Analysts conceded that Sri Lanka's debt spiral, which the Rajapaksa administration inherited from the dysfunctional government it defeated at the November 2019 presidential elections, has worsened following the outbreak of COVID-19. The pandemic has sapped the flow of dollars from the island's formerly buoyant tourism sector, which in 2018, its best year on record, generated more than $4 billion.
A drop in migrant worker remittances, and the country's multi-billion-dollar trade and current account deficits, have made it even harder for the Rajapaksa government to meet its annual debt payments.
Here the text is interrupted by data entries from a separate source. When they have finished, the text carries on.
/-- A flickered array of the operation has reached a threshold and is not yet retired: its retirement
comes first. -/
def State.retirementDue (s : State) (d p : Nat) (o : ArrayOp) : Bool :=
  o.flickers.any fun a => !(s.tile d p).arrayRetired.getLsbD a && (s.flickerThreshold d p a).isSome

/-- The operation restarts from its snapshot (R109, R110). -/
def State.replay (s : State) (d p : Nat) (o : ArrayOp) : State :=
  let s1 := s.chargeStall d p
  let t := s1.tile d p
  let cycles := 40 + o.span t.skewed
  let o1 : ArrayOp :=
    { o with
      pass := 0, executions := o.executions + 1, phase := .passes, flickers := [], amaxSeen := none
      nonFinite := false, checks := [] }
  (s1.addStall d p o.ctx .flickerReplay cycles).modTile d p fun x =>
    { x with
      arrayQueue := o1 :: x.arrayQueue.drop 1
      acc := o.snapshot
      replayCycles := satAdd x.replayCycles cycles }

/-- FLICKER_REPLAY (R109): the third execution's flicker is no replay but the tile's retirement (R114). -/
def execFlickerReplay (d p : Nat) (s : State) : Host.Outcome State Fault Refusal :=
  if tileExists d p then
    let t := s.tile d p
    match t.arrayQueue with
    | [] => .next s
    | o :: _ =>
      let due := o.phase == .awaitReplay && (decide (o.executions < 3) || o.flickers.isEmpty) && t.pendingSpare.isEmpty &&
        !s.retirementDue d p o
      .next (if s.gridRuns d p && due then s.replay d p o else s)
  else .fault .noSuchUnit

/-- SPARE_SUBSTITUTION_COMPLETE (R113): the time that it took counts under FLICKER_REPLAY (R110). -/
def execSpareSubstitutionComplete (d p : Nat) (s : State) : Host.Outcome State Fault Refusal :=
  if tileExists d p then
    let t := s.tile d p
    match t.arrayQueue, t.pendingSpare with
    | o :: rest, a :: _ =>
      if s.gridRuns d p && o.phase == .awaitReplay && t.spareAvailable then
        let cycles := cyclesIn (s.now - o.endedAt)
        let s1 := (s.chargeStall d p).addStall d p o.ctx .flickerReplay cycles
        .next (s1.modTile d p fun x =>
          { x with
            spareFor := some a
            arrayQueue := { o with endedAt := s.now } :: rest
            replayCycles := satAdd x.replayCycles cycles })
      else .next s
    | _, _ => .next s
  else .fault .noSuchUnit

end Sys2Proof.Machine
end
Foreign reserves had plummeted from $7.9 billion at the end of 2019 to $1.6 billion usable reserves by November 2021. The central bank's provisional calculations reveal that foreign remittances sank by a staggering 22.7% last year, going from $7.19 billion in 2020 to $5.49 billion in 2021.
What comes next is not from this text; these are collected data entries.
/-- A MOVE of a decoding stream: the raw bytes that the free requests can carry are decoded first. What
earlier blocks hold is delivered before a failure ends the stream. -/
def State.moveDecode (s : State) (r : StreamRef) (h : StreamHead) (i : StreamInstr) : State :=
  match s.ftcTensor h with
  | none => s.streamFail r rsOutOfTensor h.srcTier false
  | some t =>
    let x := s.slotAt r
    let need := min (i.imm % 2 ^ 24 - x.moveDone) (256 * (maxOutstanding - (s.outstanding r).length))
    match s.decodeTo r h t need (need / 32 + 1) with
    | (s1, none) => s1.moveOn r h i 64
    | (s1, some e) =>
      let ready := x.moveDone + (s1.slotAt r).ftcBytes.length
      let s2 := s1.deliver r h i (min (i.imm % 2 ^ 24) ready) 64
      if (s2.slotAt r).state = .running ∧ (s2.slotAt r).wait = .none then
        match e with
        | .failed reason => s2.streamFail r reason h.srcTier false
        | .mismatch kind sub => s2.ftcMismatch r h (kind, sub)
      else s2

/-- The MOVE at the stream's program counter. -/
def State.doMove (s : State) (r : StreamRef) : State :=
  let h := s.headOf r
  let i := s.streamInstr r
  if h.decodeFtc then s.moveDecode r h i else s.moveOn r h i 64

/-! ### Completion (R209, R210, R162) -/

/-- Completes the oldest blocks that have landed whole, in order. -/
def StreamSlot.completeBlocks (x : StreamSlot) : Nat → StreamSlot × Nat
  | 0 => (x, 0)
  | k + 1 =>
    match x.filling with
    | [] => (x, 0)
    | b :: l =>
      if b.closed ∧ b.landed = b.written then
        let y := { x with filling := l, blocksHeld := x.blocksHeld + 1, heldBytes := x.heldBytes ++ [b.written] }
        let z := y.completeBlocks k
        (z.1, z.2 + 1)
      else (x, 0)

/-- BLOCK_EVENT and DONE_EVENT of a tile's stream; a BSU's stream has neither. -/
def State.streamEvent (s : State) (r : StreamRef) (counter n : Nat) : State :=
  match r with
  | .tile d p _ => if n = 0 then s else (s.opEnded d p).bump d p counter n
  | .bsu .. => s

/-- A BSU's stream was work of that BSU until now (R467). -/
def State.workEnds (s : State) (r : StreamRef) : State :=
  match r with
  | .tile .. => s
  | .bsu st ch _ => s.modBsu st ch fun b => { b with lastWork := s.now }

/-- After a landing or END: completed blocks, and the end of the stream when its last write is visible. -/
def State.streamCheck (s : State) (r : StreamRef) : State :=
  let h := s.headOf r
  let x := s.slotAt r
  let (y, n) := x.completeBlocks x.filling.length
  let s1 := (s.modSlot r fun _ => y).streamEvent r h.blockEvent n
  if y.state = .running ∧ y.ended ∧ (s.outstanding r).isEmpty ∧ (!h.encodeFtc ∨ y.ftcBytes.isEmpty) then
    let s2 := s1.freeFtc r h
    let s3 := ((s2.chargeOwner (refOwner r)).workEnds r).modSlot r fun z => { z with state := .idle, wait := .none }
    let s4 := match s.dataSlot r with
      | some t => s3.modSlot t fun z => { z with indexDone := true }
      | none => s3
    s4.streamEvent r y.done 1
  else s1

/-! ### The other stream instructions (R204) -/

/-- END: a partly filled block closes, and no read follows; an encoder has its last block to write. -/
def State.doEnd (s : State) (r : StreamRef) : State :=
  let close := fun (b : FillBlock) => { b with closed := true }
  let s1 := s.modSlot r fun y => { y with ended := true, wait := .none, filling := y.filling.map close }
  (s1.encodeRun r (s.headOf r) (s.slotAt r).pc 3).streamCheck r

/-- The slot goes on at the next instruction. -/
def StreamSlot.step (x : StreamSlot) : StreamSlot := { x with pc := x.pc + 1 }

def State.doSeta (s : State) (r : StreamRef) : State :=
  let i := s.streamInstr r
  s.modSlot r fun x => { x.step with a := modAt x.a i.ra fun _ => i.imm % 2 ^ 44 }

def State.doSets (s : State) (r : StreamRef) : State :=
  let i := s.streamInstr r
  s.modSlot r fun x => { x.step with s := modAt x.s i.ra fun _ => signExtend 48 i.imm }

def State.doAdds (s : State) (r : StreamRef) : State :=
  let i := s.streamInstr r
  s.modSlot r fun x => { x.step with a := modAt x.a i.ra fun v => twos 44 ((v : Int) + x.s.getD i.rb 0) }

def State.doAddq (s : State) (r : StreamRef) : State :=
  let i := s.streamInstr r
  s.modSlot r fun x => { x.step with a := modAt x.a i.ra fun v => mask44 (v + (x.q.getD i.rb 0).toNat * (i.imm % 2 ^ 32)) }

def State.doLoop (s : State) (r : StreamRef) : State :=
  let i := s.streamInstr r
  s.modSlot r fun x => { x.step with l := modAt x.l i.lp fun _ => i.imm % 2 ^ 24 }

/-- The ENDLOOP that matches the loop before `pc`, at a nesting depth. -/
def Program.matchEnd (g : Program) (prog : Nat) (depth pc : Nat) : Nat → Nat
  | 0 => pc
  | k + 1 =>
    let o := (g.streamInstr prog pc).op
    if o = opEndloop then if depth = 0 then pc else g.matchEnd prog (depth - 1) (pc + 1) k
    else if o = opLoop ∨ o = opLoopq then g.matchEnd prog (depth + 1) (pc + 1) k
    else g.matchEnd prog depth (pc + 1) k

def State.loopEnd (s : State) (x : StreamSlot) (pc : Nat) : Nat :=
  match s.program with
  | some g => g.matchEnd x.program 0 (pc + 1) 32
  | none => pc

/-- The first instruction of the body that an ENDLOOP closes. -/
def State.loopBody (s : State) (x : StreamSlot) : Nat :=
  match s.program with
  | none => x.pc
  | some g =>
    match (List.range x.pc).reverse.find? fun j =>
        let o := (g.streamInstr x.program j).op
        (o == opLoop || o == opLoopq) && s.loopEnd x j == x.pc with
    | some j => j + 1
    | none => x.pc + 1

def State.doLoopq (s : State) (r : StreamRef) : State :=
  let i := s.streamInstr r
  s.modSlot r fun x =>
    let n := (x.q.getD i.rb 0).toNat % 2 ^ 24
    { x with l := modAt x.l i.lp fun _ => n, pc := if n = 0 then s.loopEnd x x.pc + 1 else x.pc + 1 }

def State.doEndloop (s : State) (r : StreamRef) : State :=
  let i := s.streamInstr r
  s.modSlot r fun x =>
    let n := (x.l.getD i.lp 0 + 2 ^ 24 - 1) % 2 ^ 24
    { x with l := modAt x.l i.lp fun _ => n, pc := if n = 0 then x.pc + 1 else s.loopBody x }

/-- The index stream that feeds a slot. -/
def indexRef (r : StreamRef) (h : StreamHead) : Option StreamRef :=
  match r with
  | .tile d p _ => if h.indexSlot < 127 then some (.tile d p h.indexSlot) else none
  | .bsu .. => none

/-- INDEX (R204, R215). INDEX_RANGE and INDEX_EXHAUSTED name the source side of the data stream (DESIGN CHOICE, log
98). -/
def State.doIndex (s : State) (r : StreamRef) : State :=
  let h := s.headOf r
  let i := s.streamInstr r
  let x := s.slotAt r
  match x.fifo with
  | v :: rest =>
    if h.indexLimit ≤ v then s.streamFail r rsIndexRange h.srcTier false
    else
      s.modSlot r fun y =>
        { (y.resume s.now).step with
          fifo := rest
          a := modAt y.a i.ra fun _ => mask44 (y.a.getD i.rb 0 + v * (i.imm % 2 ^ 32))
          indexed := (s.now, 4) :: inWindowN s.now 8000 y.indexed }
  | [] => if x.indexDone then s.streamFail r rsIndexExhausted h.srcTier false else s.streamWaits r .emptyFifo

/-! ### The rows of the stream instructions -/

/-- A stream instruction as a command: it acts when it stands at the stream's program counter. -/
def State.instrRow (s : State) (r : StreamRef) (op : Nat) (f : State → StreamRef → State) : Host.Outcome State Fault Refusal :=
  if refExists r then
    .next (if s.streamActs r && (s.streamInstr r).op == op && decide ((s.slotAt r).pc < (s.headOf r).count) then
        f (s.chargeOwner (refOwner r)) r
      else s)
  else .fault .noSuchUnit

def execStreamEnd (r : StreamRef) (s : State) : Host.Outcome State Fault Refusal := s.instrRow r opEnd State.doEnd

def execStreamSeta (r : StreamRef) (s : State) : Host.Outcome State Fault Refusal := s.instrRow r opSeta State.doSeta

def execStreamSets (r : StreamRef) (s : State) : Host.Outcome State Fault Refusal := s.instrRow r opSets State.doSets

def execStreamAdds (r : StreamRef) (s : State) : Host.Outcome State Fault Refusal := s.instrRow r opAdds State.doAdds

def execStreamAddq (r : StreamRef) (s : State) : Host.Outcome State Fault Refusal := s.instrRow r opAddq State.doAddq

def execStreamLoop (r : StreamRef) (s : State) : Host.Outcome State Fault Refusal := s.instrRow r opLoop State.doLoop

def execStreamLoopq (r : StreamRef) (s : State) : Host.Outcome State Fault Refusal := s.instrRow r opLoopq State.doLoopq

def execStreamEndloop (r : StreamRef) (s : State) : Host.Outcome State Fault Refusal := s.instrRow r opEndloop State.doEndloop

def execStreamMove (r : StreamRef) (s : State) : Host.Outcome State Fault Refusal := s.instrRow r opMove State.doMove

def execStreamIndex (r : StreamRef) (s : State) : Host.Outcome State Fault Refusal := s.instrRow r opIndex State.doIndex

/-- STREAM_BACK_PRESSURE_RESUME (R210, R215): there is room again. -/
def State.hasRoom (s : State) (r : StreamRef) : Bool :=
  let h := s.headOf r
  let x := s.slotAt r
  if h.buffered then (x.openBlock h).isSome
  else
    match s.moveTarget r h (moveArgs (s.streamInstr r) x) x with
    | .ok _ => true
    | .error _ => false

def execStreamBackPressureResume (r : StreamRef) (s : State) : Host.Outcome State Fault Refusal :=
  if refExists r then
    .next (if s.streamActs r && (s.slotAt r).wait == .backPressure && s.hasRoom r then s.modSlot r (·.resume s.now) else s)
  else .fault .noSuchUnit

end Sys2Proof.Machine
end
That drop, according to commercial banking sources, indicates migrant workers shifting from remitting money through official banking channels due to an artificial dollar-to-Sri Lankan rupee exchange rate currently in force, whereby the central bank wants commercial lenders to pay no more than 210 Sri Lankan rupees for $1. Holders of dollars, meanwhile, can receive almost 250 Sri Lankan rupees per dollar in a thriving black market on Colombo's streets.
The growing scarcity of food, fuel and medicines on which Sri Lanka's import-dependent economy survives, and a spike in inflation during 2021, has prompted warnings from some quarters that the country is on the cusp of having years of prosperity wiped out. Inflation in December was up more than 10% from 12 months earlier.
"Economic decline could result in a complete breakdown of law and order," warned the Bar Association of Sri Lanka, an influential independent body of Sri Lankan lawyers, in a terse statement. "Serious repercussions flow from growing financial hardships that have to be borne by citizens."
Similar alarm bells are ringing in some diplomatic circles in Colombo, embassy sources have revealed to Nikkei. A statement by the Canadian mission to its citizens in Sri Lanka on the eve of the bond payment conveyed the sense of a country on the brink.
"Keep supplies of food, water and fuel on hand in case of lengthy disruptions," the statement says. "Long line-ups may be experienced at grocery stores, gas stations and pharmacies."